The number of prescribed drugs increased more between admission and discharge in the PIM-Check arm, with a significantly higher prevalence of patients with hyper-polypharmacy at discharge. Although the prescription of clinically indicated medications should not be evaluated as a negative endpoint (e.g. prescription of erythropoietin-stimulating agents in patients with chronic renal failure), the lack of items related to deprescription of drugs that can have a negative effect on geriatric syndromes (e.g. anticholinergics/antimuscarinics) could be a limitation of the sole use of PIM-Check in the geriatric population [4, 27]. As identified in our analysis, the prevalence of deprescription of nervous system drugs was significantly higher with STOPP/START. PIM-Check and STOPP/START generated a substantial number of irrelevant recommendations, including duplicates (6% and 13%, respectively) and non-pertinent inapplicable suggestions (64% and 57%, respectively), which is inherent to the explicit nature of the criteria. Recommendations suggested by such tools need to be filtered by clinical pharmacists prior to being presented to attending physicians.

This study is the first RCT that prospectively compared two explicit tools, and the first that used PIM-Check and/or STOPP/STARTv2 to evaluate several clinical impacts.
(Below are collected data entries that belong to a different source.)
/-- A frame on a port that the receiver drops. Its tag verifies where it is intact and was sealed under the key its kidx names here and
its own nonce; one that names a cleared key fails (R402, R407). -/
def State.frameBad (s : State) (p : Fin 32) (f : Frame) : Bool :=
  let k := s.pkg.links.get p
  !f.fcsOk || f.etherType != 0x88B5 || f.rsv != 0 || f.dst != s.core.device || !f.tagOk || !k.peerHas.getLsbD f.kidx.toNat
    || f.key != (if f.kidx = 0 then k.peerKey0 else k.peerKey1)
    || f.nonce != nonceOf (!Config.linkDir p.val) f.lseq (k.wrapsAt f.lseq)

/-- A drop is counted and logged (R402, R411). -/
def State.countDrop (s : State) (dev : BitVec 17) : State :=
  ((({ s with pkg := { s.pkg with dropped := s.pkg.dropped + 1 } } : State).acting 0 0).logError 9 1 0 0 dev).1

/-- The old value that an atomic's response gives: a queue operation's result does not (R263, R264). -/
def oldOf (fn : BitVec 5) (wide : Bool) (v : Word) : Option (List Byte) :=
  if 10 ≤ fn.toNat ∧ fn.toNat ≤ 14 then none else some (leBytes (if wide then 8 else 4) (v.toNat % 2 ^ (if wide then 64 else 32)))

/-- An atomic that a peer has performed is performed on what the model holds of the peer's memory, which the response corrects first, so
that a later access finds its result (R117). -/
def State.mirrorAtomic (s : State) (p : Phys) (fn : BitVec 5) (wide : Bool) (b c v : Word) : State :=
  (((oldOf fn wide v).elim s (fun bs => s.pokeAt p bs)).atomicAt p fn wide b c).1

/-- Lanes of a VAMO that a device has answered, in the order of the message: their old values, and the state with their effects. -/
def State.mirrorLanes (s : State) (op : BitVec 3) : List VamoLane → List Byte → State × List (Nat × Word)
  | [], _ => (s, [])
  | l :: t, bs =>
    let (s1, got) := (s.mirrorAtomic l.loc (vamoFn op) true l.b 0 (wordAt bs 0)).mirrorLanes op t (bs.drop 8)
    (s1, (l.lane, wordAt bs 0) :: got)

/-- The answer of a device to a request: refused with no data; else the result, and what the model holds of the device's memory as the
answer says it stands (R117, R375, R404). A VAMO waits for the answers of all its devices. -/
def State.peerAnswer (s : State) (q : Req) (src : BitVec 17) (data : List Byte) (poison : Bool) : State :=
  let s1 := s.dropReq q
  let all := BitVec.allOnes 256
  if poison && data.isEmpty then s1.performRefused q
  else match q.op with
  | .load _ dst => ((if poison then s1 else s1.pokeAt q.loc data).acquired (q.acq.getD 0)).replyLoad q dst data poison
  | .store bs => s1.storeServed q q.loc bs
  | .note bs slot => (s1.storeServed q q.loc bs).noteDone q.loc slot
  | .atomic fn wide b c d =>
    let s2 := if poison then s1 else (s1.mirrorAtomic q.loc fn wide b c (wordAt data 0)).faddTraced q
    (s2.notePodWrite q.sid q.tag q.loc).reply q (.s d) ((wordAt data 0).setWidth 2048) all poison 0
  | .vamo op lanes t r bad got =>
    let far := fun (l : VamoLane) => s.otherDevice l.loc == some src
    let mine := lanes.filter far
    let rest := lanes.filter (fun l => !far l)
    let (s2, new) := if poison then (s1, mine.map (fun l => (l.lane, Config.freeWord s.choice))) else s1.mirrorLanes op mine data
    let q1 : Req := { q with op := .vamo op rest t r (bad || poison) (got ++ new), loc := (rest.head?.map VamoLane.loc).getD q.loc }
    if rest.isEmpty then s2.reply q (.row t r) (BitVec.ofNat 2048 (vamoGot (got ++ new))) (vamoGotSel (got ++ new)) (bad || poison) 0
    else { s2 with pkg := { s2.pkg with reqs := s2.pkg.reqs ++ [q1] } }
  | .arrive status d =>
    let s2 := if poison then s1 else ((s1.pokeAt q.loc (data.take 4)).arriveAt q.loc status).1
    (s2.notePodWrite q.sid q.tag q.loc).reply q (.s d) ((half32At data 0).setWidth 2048) all poison 0
  | _ => s1

/-- A response reaches the message it answers: the request, or a REJOIN, whose peer has then answered (R404, R412). -/
def State.response (s : State) (src : BitVec 17) (msn : BitVec 32) (data : List Byte) (poison : Bool) : State :=
  match s.pkg.sent.find? (fun x => x.dst == src && x.msn == msn) with
  | none => s
  | some x =>
    let s1 : State := { s with pkg := { s.pkg with sent := s.pkg.sent.erase x } }
    match x.body with
    | .rejoin => { s1 with pkg := { s1.pkg with rejoining := s1.pkg.rejoining.filter (fun d => d != src) } }
    | _ => match s1.pkg.reqs.find? (fun q => q.tag == x.tag) with
      | none => s1
      | some q => (s1.peerAnswer q src data poison).pruneFences

/-- A message is performed once; a duplicate gets the stored response, or waits with the first (R404). A management message is
acknowledged, and taken when its launch allows (R408). A recovered device serves no peer that has not answered its REJOIN (R412). -/
def State.receiveMsg (s : State) (src : BitVec 17) (inc : BitVec 4) (m : Msg) : State :=
  let wait := { s with pkg := { s.pkg with inbox := s.pkg.inbox ++ [(src, m)] } }
  match m.body with
  | .response data poison => s.response src m.msn data poison
  | .rejoin => s.soon .rejoin { dev := src, v := inc.setWidth 64, n := m.msn.toNat }
  | .manage _ => if s.pkg.rejoining.elem src then s else State.post wait src { msn := m.msn, body := .response [] false }
  | .request tt pa op =>
    if s.pkg.rejoining.elem src then s
    else match s.pkg.performed.find? (fun x => x.src == src && x.msn == m.msn) with
    | some x => s.post src { msn := m.msn, body := .response x.reply x.poison }
    | none =>
      if s.pkg.inbox.any (fun x => x.1 == src && x.2.msn == m.msn) then s
      else if s.peerWaits tt pa op then wait
      else s.performMsg src m.msn tt pa op

/-- Change a link. -/
def State.modLink (s : State) (p : Fin 32) (f : Link → Link) : State :=
  { s with pkg := { s.pkg with links := s.pkg.links.set p.val (f (s.pkg.links.get p)) p.isLt } }

/-- A frame acknowledged up to `lack` leaves the replay buffer; an old key whose last frame is acknowledged is cleared
(R406, R407). -/
def Link.acked (k : Link) (lack : BitVec 24) : Link :=
  let past := fun (q : BitVec 24) => decide ((lack - q).toNat < 2 ^ 23)
  let k1 : Link := { k with replay := k.replay.filter (fun f => !past f.lseq) }
  match k.oldUntil with
  | some q =>
    if past q then
      if k.kidx = 0 then { k1 with key1 := 0, oldUntil := none } else { k1 with key0 := 0, oldUntil := none }
    else k1
  | none => k1

/-- FRAME_RECEIVE (R402, R404, R406, R411): a frame comes in on port n. A bad frame or a gap asks for a retry; a frame received
before is dropped; of an incarnation that is not the recorded one every message but a REJOIN is dropped and counted (notes/assumptions 42:
DEDUCED). What its lack acknowledges makes room for messages that wait. -/
def execFrameReceive (s : State) : Out1 :=
  let p : Fin 32 := Fin.ofNat 32 s.ev.n
  let k := s.pkg.links.get p
  happen s (match s.ev.frame with
    | none => .hold .other
    | some f =>
      let retry := fun (s : State) => s.emit (.retryRequest (BitVec.ofNat 5 p.val) (k.rx + 1))
      if s.frameBad p f then .ok (retry (s.countDrop f.src))
      else
        let s1 := (s.modLink p (fun k => k.acked f.lack)).flush
        if f.lseq ≠ k.rx + 1 then
          .ok (if (f.lseq - (k.rx + 1)).toNat < 2 ^ 23 then retry s1 else s1)
        else
          let s2 := s1.modLink p (fun k => { k with rx := f.lseq, rxWraps := k.wrapsAt f.lseq })
          let known := decide (f.inc = s.incOf f.src)
          let taken := f.msgs.filter (fun m => known || m.body == .rejoin)
          let s3 := if taken.length < f.msgs.length then s2.countDrop f.src else s2
          .ok (taken.foldl (fun (s : State) m => s.receiveMsg f.src f.inc m) s3))

/-- A link is taken down: what its replay buffer holds goes out on other paths (R406). -/
def State.linkDown (s : State) (p : Fin 32) : State :=
  let k := s.pkg.links.get p
  let s1 := s.modLink p (fun k => { k with up := false, sameReplay := 0, replay := [] })
  (k.replay.map (fun f => f.msgs.map (fun m => (f.dst, m)))).flatten.foldl (fun (s : State) x => s.place x.1 x.2) s1

/-- LINK_RETRY (R406): the frames from lseq v on are sent again, unchanged; at the 16th replay from the same frame the link is
taken down. -/
def execLinkRetry (s : State) : Out1 :=
  let p : Fin 32 := Fin.ofNat 32 s.ev.n
  let q := s.ev.v.setWidth 24
  let k := s.pkg.links.get p
  happen s (if !k.up || !k.replay.any (fun f => f.lseq == q) then .hold .other
    else
      let n := if k.lastReplay = q then k.sameReplay + 1 else 1
      if 16 ≤ n then .ok (((s.linkDown p).acting 0 0).logError 9 3 16 0 0).1
      else
        let s1 := s.modLink p (fun k => { k with lastReplay := q, sameReplay := n })
        .ok ((k.replay.filter (fun f => decide ((f.lseq - q).toNat < 2 ^ 23))).foldl
          (fun (s : State) f => s.emit (.frame (BitVec.ofNat 5 p.val) f)) s1))

/-- LINK_RETRAINED (R406): the link of port n is back in service, and takes what waits. -/
def execLinkRetrained (s : State) : Out1 :=
  let p : Fin 32 := Fin.ofNat 32 s.ev.n
  happen s (if (s.pkg.links.get p).up then .hold .other else .ok ((s.modLink p (fun k => { k with up := true, sameReplay := 0 })).flush))

/-- The key of a slot of the other direction (R407), or none. -/
def Link.peerKey (k : Link) (slot : Bool) (key : Option (BitVec 256)) : Link :=
  let v := key.getD 0
  { k with
    peerKey0 := if slot then k.peerKey0 else v
    peerKey1 := if slot then v else k.peerKey1
    peerHas := if key.isSome then k.peerHas ||| (if slot then 2 else 1) else k.peerHas &&& (if slot then 1 else 2) }

/-- KEY_ROTATION (R407): the new key goes into the unused slot and new frames use it; the old one stays until its last frame
is acknowledged. w[0] says that the other direction's slot v[0] takes the key, or with w[1] loses it. -/
def execKeyRotation (s : State) : Out1 :=
  let p : Fin 32 := Fin.ofNat 32 s.ev.n
  let k := s.pkg.links.get p
  happen s (if s.ev.w.getLsbD 0 then
      .ok (s.modLink p (fun k => k.peerKey (s.ev.v.getLsbD 0) (if s.ev.w.getLsbD 1 then none else some s.ev.key)))
    else if k.oldUntil.isSome then .hold .other
    else .ok (s.modLink p (fun k =>
      if k.kidx = 0 then { k with key1 := s.ev.key, kidx := 1, oldUntil := some k.tx }
      else { k with key0 := s.ev.key, kidx := 0, oldUntil := some k.tx })))

/-- A message whose response is overdue by 100 µs. -/
def State.overdue (s : State) : Option Sent := s.pkg.sent.find? (fun x => isResent x.body && decide (x.sentAt + 100000 ≤ s.ptime.toNat))

/-- MESSAGE_RESEND (R404, R405): an overdue message is sent again with its number; after eight resends its device is lost. -/
def execMessageResend (s : State) : Out1 :=
  happen s (match s.overdue with
    | none => .hold .other
    | some x =>
      if 8 ≤ x.resends then .ok (s.lose x.dst)
      else
        let s1 : State := { s with pkg := { s.pkg with
          sent := s.pkg.sent.map (fun y => if y = x then { y with resends := y.resends + 1, sentAt := s.ptime.toNat } else y) } }
        .ok (s1.post x.dst { msn := x.msn, body := x.body }))

/-! ## Recovery and rejoin (R411, R412) -/

/-- The other devices of the pod. -/
def State.podDevices (s : State) : List (BitVec 17) :=
  ((List.range 64).map (fun i => podOf s.core.device ++ BitVec.ofNat 6 i)).filter (fun d => d != s.core.device)

/-- DEVICE_RECOVERY (R411, R412): with no launch left, the next incarnation is taken, copies are discarded, and REJOIN goes to
every device of the pod (notes/assumptions 33: DEDUCED). -/
def execDeviceRecovery (s : State) : Out1 :=
  happen s (if !s.pkg.launches.isEmpty then .hold .other
    else
      let s1 : State := { s with
        core := { s.core with replicas := [], asks := [] }
        pkg := { s.pkg with
          inc := s.pkg.inc + 1
          lines := []
          msc := []
          hcache := []
          inbox := []
          dirty := s.pkg.dirty.filter (fun x => decide (x.1 / 2 ^ 46 = 1))
          rejoining := s.podDevices
          rejoinAt := s.ptime.toNat } }
      .ok (s.podDevices.foldl (fun (s : State) d => s.sendKept d .rejoin 0) s1))

/-- REJOIN (R412): device `dev` has incarnation v[3:0]: the record, what was held under the old one, the refusal, the answer to its
message n. The numbers of the messages performed for it stay (R404). -/
def execRejoin (s : State) : Out1 :=
  let d := s.ev.dev
  let s1 : State := { s with
    core := { s.core with leases := s.core.leases.filter (fun l => l.dev != d) }
    pkg := { s.pkg with
      incs := (d, s.ev.v.setWidth 4) :: s.pkg.incs.filter (fun x => x.1 != d)
      lost := s.pkg.lost.filter (fun x => x != d) } }
  happen s (.ok (s1.post d { msn := BitVec.ofNat 32 s.ev.n, body := .response [] false }))

/-- REJOIN_TIMEOUT (R412): a peer that has not answered within 10 ms is lost; it is served only once it has answered. -/
def execRejoinTimeout (s : State) : Out1 :=
  happen s (if s.pkg.rejoining.elem s.ev.dev && !s.pkg.lost.elem s.ev.dev && decide (s.pkg.rejoinAt + 10000000 ≤ s.ptime.toNat) then .ok (s.lose s.ev.dev) else .hold .other)

/-! ## Pod time (R409) -/

/-- PTIME_OUT_OF_BOUND (R409): no lease is granted or used until the estimate is back; logged. -/
def execPtimeOutOfBound (s : State) : Out1 :=
  happen s (if !s.pkg.ptimeOk then .hold .other
    else .ok (({ s with pkg := { s.pkg with ptimeOk := false } } : State).logError 9 1 0 s.ptime 0).1)

/-- PTIME_WITHIN_BOUND (R409). -/
def execPtimeWithinBound (s : State) : Out1 :=
  happen s (if s.pkg.ptimeOk then .hold .other else .ok { s with pkg := { s.pkg with ptimeOk := true } })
This trial confirms the usefulness of such tools in detecting PIPs, but had some limitations. It was a monocentric RCT that did not allow us to determine if our results could be generalizable and, in the absence of a control group (standard of care), this study did not allow us to determine the absolute effects of the explicit tools. The prospective study of the clinical impact of explicit tools requires a large population, which was not reached in our study. The benefit of the reduction of the PIPs can only be considered a proxy of stronger clinical endpoints. Considering the results on ADL, it should be acknowledged that the correlation with central nervous system drugs was based on a limited number of accepted changes in drug therapy and that some uncontrolled confounders might have contributed to this result. Although it is expected that drug burden and especially central nervous system drugs may strongly affect cognitive abilities in older patients and that length of hospitalization fragilizes patients, these results should be replicated in studies with a larger sample size.

5 Conclusion

Pharmaceutical interventions with STOPP/START and PIM-Check reduced the number of PIPs. STOPP/START leads to the deprescription of drugs related to nervous system class in older patients more than PIM-Check. Predictive factors of ADL increase were the deprescription of central nervous system drugs and the use of STOPP/START, which are considered actionable factors that should be considered during medication review. It should be expected that ADL decreases by one point per month of hospitalization.